As you’d expect, most of the pitchers are somewhere between 0.7 and 1.2 miles-per-hour off of their 2013 season velocity. Addison Reed has actually gained some zip on his heater, which should be a welcomed sign given that he’d lost velocity since his debut for Chicago. If we can trust in the velocity gains that are usually seen as the season progresses, Reed could be pumping them in at 94-95mph this summer, which might be helpful. Good location also helps, but I’ll save this discussion later.
The other outlier in the table above is Brandon McCarthy, and he’s not just an outlier, those results are almost freakish. Guys don’t just gain 2-3mph in the offseason, especially not guys in their 30’s with over 800 big league innings on their arms. Something has to have changed, most likely mechanical. We’ve already highlighted his new repertoire, but there’s obviously more going on than just a reluctance to throw a changeup.
So what might the added velocity mean? My initial thought was that McCarthy may not be getting the same movement on the sinker that he’s used to. As pitchers throw a pitch harder, they tend to get less movement on the ball. A cursory look, however, reveals that he’s still getting similar sink and fade on the pitch as he did in 2013. In 2012 he really had it moving, but he’s not far off that pace despite the added velocity.
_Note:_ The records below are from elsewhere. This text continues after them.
/-- The other five services over a cycle (R145 to R149). -/
def Obligations.DataServicesOverACycle : Prop :=
  ∀ s : State, s.drive.rst = false → s.cfg.busActive s.cstate = true →
    s.ovf = true → s.bbEn = true → s.ss = .idle →
    ∃ t, step s = .next t ∧ t.ovf = false ∧ t.sclDl = false ∧
      (match s.pstate with
        | .checkAddress => True
        | .dataRead => t.oe = false ∧ t.sdaDl = false ∧ t.cnt = 0 ∧ t.pstate = .dataReadAck ∧
            t.shreg = s.shreg ∧ t.bbEn = true ∧ t.sbr = s.sbr
        | .dataReadAck => t.sbr = s.shreg ∧ t.shreg = 0 ∧ t.oe = true ∧ t.cnt = 14 ∧ t.pstate = .done ∧
            t.bbEn = true ∧ t.sdaDl = true
        | .dataSend => t.shreg = s.sbr ∧ t.oe = true ∧ t.cnt = 0 ∧ t.pstate = .dataSendAck ∧ t.bbEn = true ∧
            t.sbr = s.sbr ∧ t.sdaDl = !s.sbr.getLsbD 7
        | .dataSendAck => t.oe = false ∧ t.sdaDl = false ∧ t.cnt = 14 ∧ t.pstate = .done ∧ t.shreg = s.shreg ∧
            t.bbEn = true ∧ t.sbr = s.sbr
        | .done => t.oe = false ∧ t.sdaDl = false ∧ t.bbEn = false ∧ t.pstate = .done ∧ t.shreg = s.shreg ∧
            t.cnt = s.cnt ∧ t.sbr = s.sbr)

/-- SBR is written only by the DATA_READ_ACK service and by reset (R33, R146; the inference R156). -/
def Obligations.SbrIsWrittenOnlyByItsService : Prop :=
  ∀ s : State, ∃ t, step s = .next t ∧
    t.sbr =
      (if s.drive.rst then s.cfg.sbrInit
        else if s.cfg.busActive s.cstate && s.ovf && s.bbEn && s.pstate == .dataReadAck then s.shreg
        else s.sbr)

/-- A read of SBR in the cycle of a write returns the old value (R62): the loop's target is derived from SBR as it was
before the cycle, while DATA_READ_ACK replaces it. -/
def Obligations.SbrReadsReturnThePreState : Prop :=
  ∀ s : State, s.drive.rst = false → s.cstate = .lTarget →
    (s.cfg.bothLimitsHalt && s.upAsserted && s.dnAsserted) = false →
    s.ovf = true → s.bbEn = true → s.pstate = .dataReadAck →
    ∃ t, step s = .next t ∧ t.sbr = s.shreg ∧ t.target = s.sbr.setWidth 32 * s.cfg.scale

/-- A write transaction to the device address or to the broadcast address is acknowledged twice, stores its byte and
leaves the lines released (R81, R140; the inference R150), driven by the model's own master (log 20). -/
def Obligations.WriteTransactionStoresTheByte : Prop :=
  ∀ (s : State) (a : BusAddr) (b : Byte) (up dn : Bool),
    s.busIdle → s.gateStaysOpen 83 → (a = s.cfg.devAddr ∨ a = 0) →
    s.drive = masterCycle up dn true true → s.script = scriptDrives up dn false (scriptWrite a b) →
    (∃ u, after 39 s = some u ∧ u.sclIn = true ∧ u.sdaIn = false) ∧
    (∃ u, after 75 s = some u ∧ u.sclIn = true ∧ u.sdaIn = false) ∧
    ∃ t, after 83 s = some t ∧ t.sbr = b ∧ t.pstate = .done ∧ t.bbEn = false ∧ t.sclDl = false ∧ t.sdaDl = false

/-- A write transaction to any other address is not acknowledged and leaves SBR unchanged: in no cycle does the block
pull SDA low or write SBR, and it ends deaf until the next start (R144). The master is the model's own (log 20). -/
def Obligations.WriteToAnotherAddressIsIgnored : Prop :=
  ∀ (s : State) (a : BusAddr) (b : Byte) (up dn : Bool),
    s.busIdle → s.gateStaysOpen 83 → a ≠ s.cfg.devAddr → a ≠ 0 →
    s.drive = masterCycle up dn true true → s.script = scriptDrives up dn false (scriptWrite a b) →
    (∃ u, after 39 s = some u ∧ u.sclIn = true ∧ u.sdaIn = true) ∧
    (∃ u, after 75 s = some u ∧ u.sclIn = true ∧ u.sdaIn = true) ∧
    (∀ k, k ≤ 83 → ∃ u, after k s = some u ∧ u.sdaDl = false ∧ u.sbr = s.sbr) ∧
    ∃ t, after 83 s = some t ∧ t.bbEn = false ∧ t.sclDl = false

/-- A read transaction is acknowledged and puts SBR on the line, most significant bit first, whether the master then
sends ACK or NACK (R81, R147, R148; the inference R150), driven by the model's own master (log 20). -/
def Obligations.ReadTransactionSendsTheByte : Prop :=
  ∀ (s : State) (a : BusAddr) (ack up dn : Bool),
    s.busIdle → s.gateStaysOpen 83 → (a = s.cfg.devAddr ∨ a = 0) →
    s.drive = masterCycle up dn true true →
    s.script = scriptDrives up dn false (if ack then scriptReadAck a else scriptRead a) →
    (∃ u, after 39 s = some u ∧ u.sclIn = true ∧ u.sdaIn = false) ∧
    (∀ i, i < 8 → ∃ u, after (43 + 4 * i) s = some u ∧ u.sclIn = true ∧ u.sdaIn = s.sbr.getLsbD (7 - i)) ∧
    ∃ t, after 83 s = some t ∧ t.sbr = s.sbr ∧ t.pstate = .done ∧ t.bbEn = false ∧ t.sdaDl = false
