-- ==== Sys2Proof/Laws/State.lean ====
section
/-! SUPPORT. One simp lemma per field per named update of the state, so that no proof unfolds a record update. The
updates are those of Machine/Ops.lean that write their fields whatever the state; the conditional ones have their
lemmas in Laws/Ops.lean. -/

namespace Sys2Proof.Machine

/-! ### `beginCycle` -/

@[simp] theorem beginCycle_cfg (s : State) :
    (beginCycle s).cfg = s.cfg := rfl

@[simp] theorem beginCycle_pScl (s : State) :
    (beginCycle s).pScl = s.pScl := rfl

@[simp] theorem beginCycle_pSda (s : State) :
    (beginCycle s).pSda = s.pSda := rfl

@[simp] theorem beginCycle_ss (s : State) :
    (beginCycle s).ss = s.ss := rfl

@[simp] theorem beginCycle_pstate (s : State) :
    (beginCycle s).pstate = s.pstate := rfl

@[simp] theorem beginCycle_bbEn (s : State) :
    (beginCycle s).bbEn = s.bbEn := rfl

@[simp] theorem beginCycle_ovf (s : State) :
    (beginCycle s).ovf = s.ovf := rfl

@[simp] theorem beginCycle_cnt (s : State) :
    (beginCycle s).cnt = s.cnt := rfl

@[simp] theorem beginCycle_shreg (s : State) :
    (beginCycle s).shreg = s.shreg := rfl

@[simp] theorem beginCycle_dout (s : State) :
    (beginCycle s).dout = s.dout := rfl

@[simp] theorem beginCycle_oe (s : State) :
    (beginCycle s).oe = s.oe := rfl

@[simp] theorem beginCycle_sbr (s : State) :
    (beginCycle s).sbr = s.sbr := rfl

@[simp] theorem beginCycle_limUp (s : State) :
    (beginCycle s).limUp = s.limUp := rfl

@[simp] theorem beginCycle_limDn (s : State) :
    (beginCycle s).limDn = s.limDn := rfl

@[simp] theorem beginCycle_changed (s : State) :
    (beginCycle s).changed = s.changed := rfl

@[simp] theorem beginCycle_sqPhase (s : State) :
    (beginCycle s).sqPhase = s.sqPhase := rfl

@[simp] theorem beginCycle_sqTimer (s : State) :
    (beginCycle s).sqTimer = s.sqTimer := rfl

@[simp] theorem beginCycle_sqMax (s : State) :
    (beginCycle s).sqMax = s.sqMax := rfl

@[simp] theorem beginCycle_sqTaken (s : State) :
    (beginCycle s).sqTaken = s.sqTaken := rfl

@[simp] theorem beginCycle_sqHp (s : State) :
    (beginCycle s).sqHp = s.sqHp := rfl

@[simp] theorem beginCycle_lastDir (s : State) :
    (beginCycle s).lastDir = s.lastDir := rfl

@[simp] theorem beginCycle_cstate (s : State) :
    (beginCycle s).cstate = s.cstate := rfl

@[simp] theorem beginCycle_hacc (s : State) :
    (beginCycle s).hacc = s.hacc := rfl

@[simp] theorem beginCycle_stimer (s : State) :
    (beginCycle s).stimer = s.stimer := rfl

@[simp] theorem beginCycle_position (s : State) :
    (beginCycle s).position = s.position := rfl

@[simp] theorem beginCycle_target (s : State) :
    (beginCycle s).target = s.target := rfl

@[simp] theorem beginCycle_homed (s : State) :
    (beginCycle s).homed = s.homed := rfl

@[simp] theorem beginCycle_hb (s : State) :
    (beginCycle s).hb = s.hb := rfl

@[simp] theorem beginCycle_haltCause (s : State) :
    (beginCycle s).haltCause = s.haltCause := rfl

@[simp] theorem beginCycle_drive (s : State) :
    (beginCycle s).drive = s.drive := rfl

@[simp] theorem beginCycle_script (s : State) :
    (beginCycle s).script = s.script := rfl

@[simp] theorem beginCycle_wires (s : State) :
    (beginCycle s).wires = { Wires.rest with scl := s.sclIn, sda := s.sdaIn, sbr := s.sbr } := rfl

/-! ### `sampleLines` -/

@[simp] theorem sampleLines_cfg (s : State) :
    (sampleLines s).cfg = s.cfg := rfl

@[simp] theorem sampleLines_pScl (s : State) :
    (sampleLines s).pScl = s.wires.scl := rfl

@[simp] theorem sampleLines_pSda (s : State) :
    (sampleLines s).pSda = s.wires.sda := rfl

@[simp] theorem sampleLines_ss (s : State) :
    (sampleLines s).ss = s.ss := rfl

@[simp] theorem sampleLines_pstate (s : State) :
    (sampleLines s).pstate = s.pstate := rfl

@[simp] theorem sampleLines_bbEn (s : State) :
    (sampleLines s).bbEn = s.bbEn := rfl

@[simp] theorem sampleLines_ovf (s : State) :
    (sampleLines s).ovf = s.ovf := rfl

@[simp] theorem sampleLines_cnt (s : State) :
    (sampleLines s).cnt = s.cnt := rfl

@[simp] theorem sampleLines_shreg (s : State) :
    (sampleLines s).shreg = s.shreg := rfl

@[simp] theorem sampleLines_dout (s : State) :
    (sampleLines s).dout = s.dout := rfl

@[simp] theorem sampleLines_oe (s : State) :
    (sampleLines s).oe = s.oe := rfl

@[simp] theorem sampleLines_sbr (s : State) :
    (sampleLines s).sbr = s.sbr := rfl

@[simp] theorem sampleLines_limUp (s : State) :
    (sampleLines s).limUp = s.limUp := rfl

@[simp] theorem sampleLines_limDn (s : State) :
    (sampleLines s).limDn = s.limDn := rfl

@[simp] theorem sampleLines_changed (s : State) :
    (sampleLines s).changed = s.changed := rfl

@[simp] theorem sampleLines_sqPhase (s : State) :
    (sampleLines s).sqPhase = s.sqPhase := rfl

@[simp] theorem sampleLines_sqTimer (s : State) :
    (sampleLines s).sqTimer = s.sqTimer := rfl

@[simp] theorem sampleLines_sqMax (s : State) :
    (sampleLines s).sqMax = s.sqMax := rfl

@[simp] theorem sampleLines_sqTaken (s : State) :
    (sampleLines s).sqTaken = s.sqTaken := rfl

@[simp] theorem sampleLines_sqHp (s : State) :
    (sampleLines s).sqHp = s.sqHp := rfl

@[simp] theorem sampleLines_lastDir (s : State) :
    (sampleLines s).lastDir = s.lastDir := rfl

@[simp] theorem sampleLines_cstate (s : State) :
    (sampleLines s).cstate = s.cstate := rfl

@[simp] theorem sampleLines_hacc (s : State) :
    (sampleLines s).hacc = s.hacc := rfl

@[simp] theorem sampleLines_stimer (s : State) :
    (sampleLines s).stimer = s.stimer := rfl

@[simp] theorem sampleLines_position (s : State) :
    (sampleLines s).position = s.position := rfl

@[simp] theorem sampleLines_target (s : State) :
    (sampleLines s).target = s.target := rfl

@[simp] theorem sampleLines_homed (s : State) :
    (sampleLines s).homed = s.homed := rfl

@[simp] theorem sampleLines_hb (s : State) :
    (sampleLines s).hb = s.hb := rfl

@[simp] theorem sampleLines_haltCause (s : State) :
    (sampleLines s).haltCause = s.haltCause := rfl

@[simp] theorem sampleLines_drive (s : State) :
    (sampleLines s).drive = s.drive := rfl

@[simp] theorem sampleLines_script (s : State) :
    (sampleLines s).script = s.script := rfl

@[simp] theorem sampleLines_wires (s : State) :
    (sampleLines s).wires = s.wires := rfl

/-! ### `takeChanged` -/

@[simp] theorem takeChanged_cfg (s : State) :
    (takeChanged s).cfg = s.cfg := rfl

@[simp] theorem takeChanged_pScl (s : State) :
    (takeChanged s).pScl = s.pScl := rfl

@[simp] theorem takeChanged_pSda (s : State) :
    (takeChanged s).pSda = s.pSda := rfl

@[simp] theorem takeChanged_ss (s : State) :
    (takeChanged s).ss = s.ss := rfl

@[simp] theorem takeChanged_pstate (s : State) :
    (takeChanged s).pstate = s.pstate := rfl

@[simp] theorem takeChanged_bbEn (s : State) :
    (takeChanged s).bbEn = s.bbEn := rfl

@[simp] theorem takeChanged_ovf (s : State) :
    (takeChanged s).ovf = s.ovf := rfl

@[simp] theorem takeChanged_cnt (s : State) :
    (takeChanged s).cnt = s.cnt := rfl

@[simp] theorem takeChanged_shreg (s : State) :
    (takeChanged s).shreg = s.shreg := rfl

@[simp] theorem takeChanged_dout (s : State) :
    (takeChanged s).dout = s.dout := rfl

@[simp] theorem takeChanged_oe (s : State) :
    (takeChanged s).oe = s.oe := rfl

@[simp] theorem takeChanged_sbr (s : State) :
    (takeChanged s).sbr = s.sbr := rfl

@[simp] theorem takeChanged_limUp (s : State) :
    (takeChanged s).limUp = s.limUp := rfl

@[simp] theorem takeChanged_limDn (s : State) :
    (takeChanged s).limDn = s.limDn := rfl

@[simp] theorem takeChanged_changed (s : State) :
    (takeChanged s).changed = false := rfl

@[simp] theorem takeChanged_sqPhase (s : State) :
    (takeChanged s).sqPhase = s.sqPhase := rfl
Interestingly, hitters have been hitting it less frequently when the pitch is in the zone thus far, but hitting it more frequently out of the zone in 2014. This is obviously counterintuitive and shouldn’t be taken as a long-standing trend but rather as something that is a result of the small sample as he’s made only two starts this year.
So there are a lot of ways to go from here, but we can rest reasonably assured that velocity isn’t the issue. Most pitchers are within the “normal” range of velocities and in the case of Reed and McCarthy, we’ve actually seen velocity increases that may even rise from here. In McCarthy’s case, there doesn’t seem to be a loss of movement given the newly found velo, and as he’s stated, his poor results have likely been a result of location. Perhaps some heat maps are in order, but for now, we can check velocity troubles off our list for the worst pitching staff in baseball.